Sodium Ion Battery Ramping to Over 170 GWh of Capacity by 2027

10.4 GWh of sodium ion capacity shold be installed by the end of 2023 (per Benchmark Materials). Benchmark forecasts a utilization rate of just 24%, representative of 2.5 GWh of production. It is mainly Tier 1 battery makers like CATL, BYD, Farasi.

In 2024, there is an additional 63 GWh of capacity set to be added. However, 67% of this is from newer battery companies who are ranked as Tier 2 or 3 sodium-ion cell producers. They are less reliable for hitting production and utilization targets.

The first generation sodium ion are a bit cheaper than iron LFP but the volumes will not be worldchanging. However, the second generation sodium ion could reach $40 per kWh. Iron LFP batteries could get to $50/kWh with really high volume and efficiency at the cell level. The future low price of sodium ion would make for insanely cheap fixed storage products like the Tesla Megapack and Powerwalls.

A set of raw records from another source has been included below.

theorem execGang_canon {w} (h : s.Canon q) : NextCanon q (execGang w s) := by
  unfold execGang
  refine perform_canon h (fun x s' hs' => ?_)
  refine res_ite (.done hs') ?_
  split
  · exact .fault hs'
  next he => exact .done (canon_of_ok he (writeStatus_canon hs'))

theorem execMown_canon {w} (h : s.Canon q) : NextCanon q (execMown w s) :=
  perform_canon h (fun _ _ hs' => res_ite (.done hs') (res_ite (fail_canon hs') (res_ite (.done hs')
    (res_ite (.done (setCore_canon hs')) (.held (setCore_canon hs'))))))

theorem execMownGrant_canon (h : s.Canon q) : NextCanon q (execMownGrant s) := by
  unfold execMownGrant
  dsimp only
  split
  · exact .next (endHolds_canon (modUnit_canon (setCore_canon h)))
  · exact .refused

theorem execMpass_canon {w} (h : s.Canon q) : NextCanon q (execMpass w s) :=
  perform_canon h (fun _ _ hs' => res_ite (.done hs') (res_ite (.held hs') (.done (dropOwner_canon hs'))))

theorem matrixIssue_canon {u sub td tb members c0 cn} (h : s.Canon q) : (s.matrixIssue u sub td tb members c0 cn).Canon q :=
  issueOp_canon (modUnit_canon (snd_foldl (fun _ _ hacc => snd_foldl (fun _ _ hacc' => releaseView_canon hacc') hacc) h))

theorem matrixBody_canon {x sub w r} (h : s.Canon q) : (s.matrixBody x sub w r).Canon q := by
  unfold State.matrixBody
  refine res_ite (.done h) (res_ite (fail_canon h) ?_)
  split
  · exact fail_canon h
  · refine res_ite (fail_canon h) (res_ite (.held (modUnit_canon h)) ?_)
    split
    · exact .held h
    · exact fail_canon h
    · exact res_ite (.held h) (.done (matrixIssue_canon h))

theorem execMma_canon {w} (h : s.Canon q) : NextCanon q (execMma w s) := perform_canon h (fun _ _ hs' => matrixBody_canon hs')

theorem execMmaCks_canon {w} (h : s.Canon q) : NextCanon q (execMmaCks w s) := perform_canon h (fun _ _ hs' => matrixBody_canon hs')

theorem execMstep_canon {w} (h : s.Canon q) : NextCanon q (execMstep w s) := perform_canon h (fun _ _ hs' => matrixBody_canon hs')

theorem latchLeave_canon {u hs} (h : s.Canon q) : (s.latchLeave u hs).Canon q :=
  canon_foldl (fun _ _ hs' => leaveWait_canon (modWave_canon hs')) (modUnit_canon h)

theorem execGangLatchMatch_canon (h : s.Canon q) : NextCanon q (execGangLatchMatch s) := by
  unfold execGangLatchMatch
  dsimp only
  split
  · exact .refused
  · refine next_ite .refused (next_ite (.next (latchFault_canon h)) ?_)
    split
    · exact .refused
    · split
      · exact .next (latchFault_canon h)
      · split
        · exact .refused
        · exact .next (latchFault_canon h)
        · exact next_ite .refused (.next (latchLeave_canon (matrixIssue_canon h)))

theorem readRecs_canon {ag u g kg c count} (h : s.Canon q) : (s.readRecs ag u g kg c count).2.2.Canon q :=
  snd2_foldl (fun _ _ hacc => snd2_mk (readGran_canon hacc)) h

theorem writeChanged_canon {ag loc old new instr} (h : s.Canon q) : (s.writeChanged ag loc old new instr).Canon q :=
  canon_foldl (fun _ _ hs' => canon_ite hs' (queueWrite_canon hs')) h
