-- ==== Sys2Proof/Tests/Slice0.lean ====
section
/-! SUPPORT. Tests of the model, each on one decoding or one step, and for every statement with hypotheses a concrete state
that meets them. Expected results are the spec's own: the encodings of 30_encoding.md and the vectors V<n> and programs of
95_test_vectors.md. The opcode bytes of ten mnemonics are the default's (log 3). -/

namespace Sys2Proof.Tests

open Sys2Proof.Machine

/-! ## WellFormed refuses an ill-formed term, for each check -/

theorem test_ldi_register_checked : (Instr.ldi 8 1).wellFormed = false := by decide
theorem test_ldi_immediate_not_checked : (Instr.ldi 7 255).wellFormed = true := by decide
theorem test_prn_register_checked : (Instr.prn 8).wellFormed = false := by decide
theorem test_add_first_checked : (Instr.add 200 1).wellFormed = false := by decide
theorem test_add_second_checked : (Instr.add 1 9).wellFormed = false := by decide
theorem test_mul_first_checked : (Instr.mul 8 0).wellFormed = false := by decide
theorem test_mul_second_checked : (Instr.mul 0 8).wellFormed = false := by decide
theorem test_cmp_first_checked : (Instr.cmp 8 0).wellFormed = false := by decide
theorem test_cmp_second_checked : (Instr.cmp 0 255).wellFormed = false := by decide
theorem test_push_register_checked : (Instr.push 8).wellFormed = false := by decide
theorem test_pop_register_checked : (Instr.pop 8).wellFormed = false := by decide
theorem test_call_register_checked : (Instr.call 8).wellFormed = false := by decide
theorem test_jmp_register_checked : (Instr.jmp 8).wellFormed = false := by decide
theorem test_jeq_register_checked : (Instr.jeq 8).wellFormed = false := by decide
theorem test_jne_register_checked : (Instr.jne 8).wellFormed = false := by decide
theorem test_first_bad_register_reported : (Instr.add 200 9).firstBadRegister = some 200 := by decide

/-! ## Decoding words written out from the encodings of R51 and R55 -/

theorem test_decode_hlt : decodeTableWord 8 0b00000001 = some .hlt := by decide
theorem test_decode_ldi : decodeTableWord 24 0b00001000_00000000_10000010 = some (.ldi 0 8) := by decide
theorem test_decode_prn : decodeTableWord 16 0b00000011_01000111 = some (.prn 3) := by decide
theorem test_decode_add : decodeTableWord 24 0b00000001_00000000_10100000 = some (.add 0 1) := by decide
theorem test_decode_mul : decodeTableWord 24 0b00000001_00000000_10100010 = some (.mul 0 1) := by decide
theorem test_decode_cmp : decodeTableWord 24 0b00000001_00000010_10100111 = some (.cmp 2 1) := by decide
theorem test_decode_push : decodeTableWord 16 0b00000001_01000101 = some (.push 1) := by decide
theorem test_decode_pop : decodeTableWord 16 0b00000010_01000110 = some (.pop 2) := by decide
theorem test_decode_call : decodeTableWord 16 0b00000001_01010000 = some (.call 1) := by decide
theorem test_decode_ret : decodeTableWord 8 0b00010001 = some .ret := by decide
theorem test_decode_jmp : decodeTableWord 16 0b00000010_01010100 = some (.jmp 2) := by decide
theorem test_decode_jeq : decodeTableWord 16 0b00000010_01010101 = some (.jeq 2) := by decide
theorem test_decode_jne : decodeTableWord 16 0b00000011_01010110 = some (.jne 3) := by decide
theorem test_decode_zero_is_unknown : decodeTableWord 8 0 = none := by decide
theorem test_decode_neighbour_is_unknown : decodeTableWord 8 0x83 = none := by decide
theorem test_decode_missing_operand : decode opcodeByte [0x82, 0x01] = .error (.missingOperand 2) := by decide

/-! ## Single steps -/

/-- The reset state with the pc moved and bytes placed there: the start state of the vectors. -/
def vec (pc : PcWord) (bytes : List Byte) : State := { State.reset with pc := pc }.placeAtPc bytes

/-- The next state of a step, if there is one. -/
def after (s : State) : Option State :=
  match step s with
  | .next t => some t
  | _ => none

/-- The fault record after a step. -/
def faultAfter (s : State) : Option FaultRecord := (after s).bind (fun t => t.fault)

/-- V1. -/
theorem test_v1_hlt : (after (vec 5 [0x01])).map (fun t => (t.run, t.pc)) = some (.halted, 5) := by decide
/-- V4. -/
theorem test_v4_prn : (after ((vec 10 [0x47, 0x03]).writeReg 3 255)).map (fun t => (t.out, t.pc)) = some ([255], 12) := by
  decide
/-- V8. -/
theorem test_v8_prn_at_254 : (after ((vec 254 [0x47, 0x01]).writeReg 1 77)).map (fun t => (t.out, t.pc)) =
    some ([77], 256) := by decide
/-- V12. -/
theorem test_v12_ldi_r7 : (after (vec 0 [0x82, 0x07, 0x10])).map (fun t => (t.sp, t.pc)) = some (16, 3) := by decide
/-- V14. -/
theorem test_v14_ldi_at_254 : faultAfter (vec 254 [0x82, 0x01]) = some ⟨.outOfBoundsAccess .operandFetch 256, 254⟩ := by
  decide
/-- V20. -/
theorem test_v20_add : (after (((vec 0 [0xA0, 0x00, 0x01]).writeReg 0 200).writeReg 1 100)).map
    (fun t => (t.readReg 0, t.readReg 1)) = some (44, 100) := by decide
/-- V28: both registers bad, the first is reported. -/
theorem test_v28_add_both_bad : faultAfter (vec 0 [0xA0, 0xC8, 0x09]) =
    some ⟨.outOfBoundsAccess .registerIndex 200, 0⟩ := by decide
/-- V32. -/
theorem test_v32_mul : (after (((vec 0 [0xA2, 0x00, 0x01]).writeReg 0 255).writeReg 1 255)).map (fun t => t.readReg 0) =
    some 1 := by decide
/-- V36: the source is also the destination. -/
theorem test_v36_mul_square : (after ((vec 0 [0xA2, 0x03, 0x03]).writeReg 3 17)).map (fun t => t.readReg 3) = some 33 := by
  decide
/-- V43: unsigned. -/
theorem test_v43_cmp_unsigned : (after ((vec 0 [0xA7, 0x00, 0x01]).writeReg 1 255)).map (fun t => t.fl) = some .less := by
  decide
/-- V45. -/
theorem test_v45_cmp_greater : (after { ((vec 0 [0xA7, 0x00, 0x01]).writeReg 0 5).writeReg 1 1 with fl := .equal }).map
    (fun t => t.fl) = some .greater := by decide
/-- V51: the lowered stack pointer is what is stored. -/
theorem test_v51_push_r7 : (after (vec 0 [0x45, 0x07])).map (fun t => (t.sp, t.readByte 243)) = some (243, 243) := by decide
/-- V54: PUSH onto its own operand byte. -/
theorem test_v54_push_own_operand : (after (((vec 9 [0x45, 0x01]).writeReg 1 3).writeReg 7 11)).map
    (fun t => (t.sp, t.readByte 10, t.pc)) = some (10, 3, 11) := by decide
/-- V56. -/
theorem test_v56_pop_r7 : (after (((vec 0 [0x46, 0x07]).writeByte 243 99).writeReg 7 243)).map (fun t => t.sp) =
    some 100 := by decide
/-- V57. -/
theorem test_v57_pop_r7_of_255 : faultAfter (((vec 0 [0x46, 0x07]).writeByte 243 255).writeReg 7 243) =
    some ⟨.outOfBoundsAccess .stackPointer 256, 0⟩ := by decide
/-- V71: the target is the lowered stack pointer. -/
theorem test_v71_call_r7 : (after (vec 6 [0x50, 0x07])).map (fun t => (t.sp, t.readByte 243, t.pc)) =
    some (243, 8, 243) := by decide
/-- V74: the return address is checked before the stack. -/
theorem test_v74_call_at_254 : faultAfter ((vec 254 [0x50, 0x01]).writeReg 7 0) =
    some ⟨.outOfBoundsAccess .returnAddress 256, 254⟩ := by decide
/-- V76. -/
theorem test_v76_ret : (after (((vec 30 [0x11]).writeByte 243 8).writeReg 7 243)).map (fun t => (t.sp, t.pc)) =
    some (244, 8) := by decide
/-- V77. -/
theorem test_v77_ret_full : faultAfter ((vec 30 [0x11]).writeReg 7 255) =
    some ⟨.outOfBoundsAccess .stackPointer 256, 30⟩ := by decide
/-- V82. -/
theorem test_v82_jmp : (after ((vec 0 [0x54, 0x02]).writeReg 2 255)).map (fun t => t.pc) = some 255 := by decide
/-- V84N: no flag set. -/
theorem test_v84n_jeq_falls : (after ((vec 4 [0x55, 0x02]).writeReg 2 19)).map (fun t => t.pc) = some 6 := by decide
/-- V86: not taken, bad register. -/
theorem test_v86_jeq_bad_register : faultAfter (vec 4 [0x55, 0x08]) =
    some ⟨.outOfBoundsAccess .registerIndex 8, 4⟩ := by decide
/-- V85N: no flag set. -/
theorem test_v85n_jne_jumps : (after ((vec 4 [0x56, 0x02]).writeReg 2 19)).map (fun t => t.pc) = some 19 := by decide
/-- V87. -/
theorem test_v87_jne_at_254 : (after { (vec 254 [0x56, 0x02]) with fl := .equal }).map (fun t => t.pc) = some 256 := by
  decide
/-- V90. -/
theorem test_v90_unknown : faultAfter (vec 0 [0x00]) = some ⟨.unknownOpcode 0, 0⟩ := by decide
/-- V94. -/
theorem test_v94_fetch : faultAfter { State.reset with pc := 258 } = some ⟨.outOfBoundsAccess .fetch 258, 258⟩ := by decide
/-- V96. -/
theorem test_v96_no_step : after (State.reset.halt) = none := by decide
/-- S1, its first step, through the host's placement. -/
theorem test_fetch_word_runs : (after (State.reset.withFetchWord 24 0x080082)).map (fun t => (t.readReg 0, t.pc)) =
    some (8, 3) := by decide
/-- R152, S1: what the sink shows for the value 8. -/
theorem test_sink_shows_decimal : (State.reset.emit 8).sinkLines = ["8"] := by decide

/-! ## Witnesses: the hypotheses of each statement, met together

One theorem per statement of Certificates/Slice0/Obligations.lean that has hypotheses, named after it; one per clause, at a
boundary value of its range, where a statement has several. -/

/-- A second assignment R55 allows, with ADD's and MUL's default bytes exchanged: the claims are about more than the
default. -/
def swappedOpcodes : OpcodeMap := fun m => if m = .add then 0xA2 else if m = .mul then 0xA0 else opcodeByte m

Sodium ion also do not have practical material limits. There is no shortage of salt or soda ash. The United States has about 90% of the world’s readily mined reserves of soda ash. Wyoming has 47 billion tons of mineable soda ash in the Green River basin. There would be hundreds of TWH of power storage from each billion tons of soda ash.

Sodium Ion batteries use much of the same battery equipment. The potential is that like iron LFP they can rapidly scale to hundreds of GWh/year and then terawatt hours per year. Benchmark is pessimistic about the speed of sodium ion scaling.

2 thoughts on “Sodium Ion Battery Ramping to Over 170 GWh of Capacity by 2027”

  1. Some people are complaining about range anxiety. Most people don’t do very long drives very often. Even if you need to take a rest after few hours and charge the car that is no big deal.

    If the battery price is low enough and it lasts long without degradation that is great.

  2. Not bad, it looks like, new, they’re already cheaper than the used Nissan Leaf batteries I use in my robotics hobby.